*ASSIGNMENT*
Copy each line of the material below that includes the string "withRegs".

·····

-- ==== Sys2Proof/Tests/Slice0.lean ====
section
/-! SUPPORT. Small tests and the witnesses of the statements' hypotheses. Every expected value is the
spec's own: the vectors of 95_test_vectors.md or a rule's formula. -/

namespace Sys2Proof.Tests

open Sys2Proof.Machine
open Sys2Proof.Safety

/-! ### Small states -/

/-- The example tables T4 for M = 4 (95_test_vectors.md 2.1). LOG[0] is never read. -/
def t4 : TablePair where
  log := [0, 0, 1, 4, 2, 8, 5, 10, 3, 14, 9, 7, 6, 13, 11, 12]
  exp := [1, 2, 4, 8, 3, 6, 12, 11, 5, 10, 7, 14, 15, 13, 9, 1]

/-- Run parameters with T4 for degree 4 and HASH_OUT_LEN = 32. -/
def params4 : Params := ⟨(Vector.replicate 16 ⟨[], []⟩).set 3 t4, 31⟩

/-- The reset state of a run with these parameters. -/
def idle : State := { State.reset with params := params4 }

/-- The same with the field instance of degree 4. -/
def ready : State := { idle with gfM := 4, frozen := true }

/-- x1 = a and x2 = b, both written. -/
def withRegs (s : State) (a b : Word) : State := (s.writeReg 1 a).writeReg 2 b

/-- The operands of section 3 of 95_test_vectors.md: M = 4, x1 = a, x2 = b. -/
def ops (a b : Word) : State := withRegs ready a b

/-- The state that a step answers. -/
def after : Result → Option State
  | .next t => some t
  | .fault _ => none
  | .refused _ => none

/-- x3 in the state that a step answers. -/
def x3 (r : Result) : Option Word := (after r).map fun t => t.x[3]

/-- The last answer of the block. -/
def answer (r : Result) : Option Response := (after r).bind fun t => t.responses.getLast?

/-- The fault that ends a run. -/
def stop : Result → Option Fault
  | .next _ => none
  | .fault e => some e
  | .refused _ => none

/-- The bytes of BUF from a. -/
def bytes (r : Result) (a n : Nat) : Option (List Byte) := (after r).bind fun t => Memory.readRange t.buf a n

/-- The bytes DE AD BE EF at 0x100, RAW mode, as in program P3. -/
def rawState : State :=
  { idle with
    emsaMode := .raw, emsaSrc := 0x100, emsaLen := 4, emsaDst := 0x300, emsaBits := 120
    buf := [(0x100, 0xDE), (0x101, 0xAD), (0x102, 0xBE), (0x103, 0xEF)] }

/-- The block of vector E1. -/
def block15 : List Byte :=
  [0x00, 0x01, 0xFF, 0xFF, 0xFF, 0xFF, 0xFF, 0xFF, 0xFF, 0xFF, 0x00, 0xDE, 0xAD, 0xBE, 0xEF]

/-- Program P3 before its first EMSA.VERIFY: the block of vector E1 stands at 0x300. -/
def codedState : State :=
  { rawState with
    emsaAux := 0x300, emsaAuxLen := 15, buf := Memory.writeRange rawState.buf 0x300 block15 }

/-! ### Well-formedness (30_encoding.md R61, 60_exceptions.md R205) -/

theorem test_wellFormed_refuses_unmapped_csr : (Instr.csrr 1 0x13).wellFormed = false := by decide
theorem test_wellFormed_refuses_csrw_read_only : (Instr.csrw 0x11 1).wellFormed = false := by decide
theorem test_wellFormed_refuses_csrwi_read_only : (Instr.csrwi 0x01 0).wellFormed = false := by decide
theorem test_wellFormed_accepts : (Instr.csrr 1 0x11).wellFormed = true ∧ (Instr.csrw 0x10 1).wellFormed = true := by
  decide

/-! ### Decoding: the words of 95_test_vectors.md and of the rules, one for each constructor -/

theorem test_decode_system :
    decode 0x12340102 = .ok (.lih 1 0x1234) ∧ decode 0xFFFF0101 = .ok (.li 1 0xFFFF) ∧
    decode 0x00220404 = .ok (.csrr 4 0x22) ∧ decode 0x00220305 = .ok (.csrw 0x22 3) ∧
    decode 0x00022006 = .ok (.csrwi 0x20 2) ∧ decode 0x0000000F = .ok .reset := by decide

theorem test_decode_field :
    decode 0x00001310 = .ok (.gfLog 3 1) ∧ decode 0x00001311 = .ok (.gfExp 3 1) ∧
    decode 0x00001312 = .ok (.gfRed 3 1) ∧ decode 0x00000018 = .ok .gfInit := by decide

·····

*RESULT OF THE TASK*
def withRegs (s : State) (a b : Word) : State := (s.writeReg 1 a).writeReg 2 b
def ops (a b : Word) : State := withRegs ready a b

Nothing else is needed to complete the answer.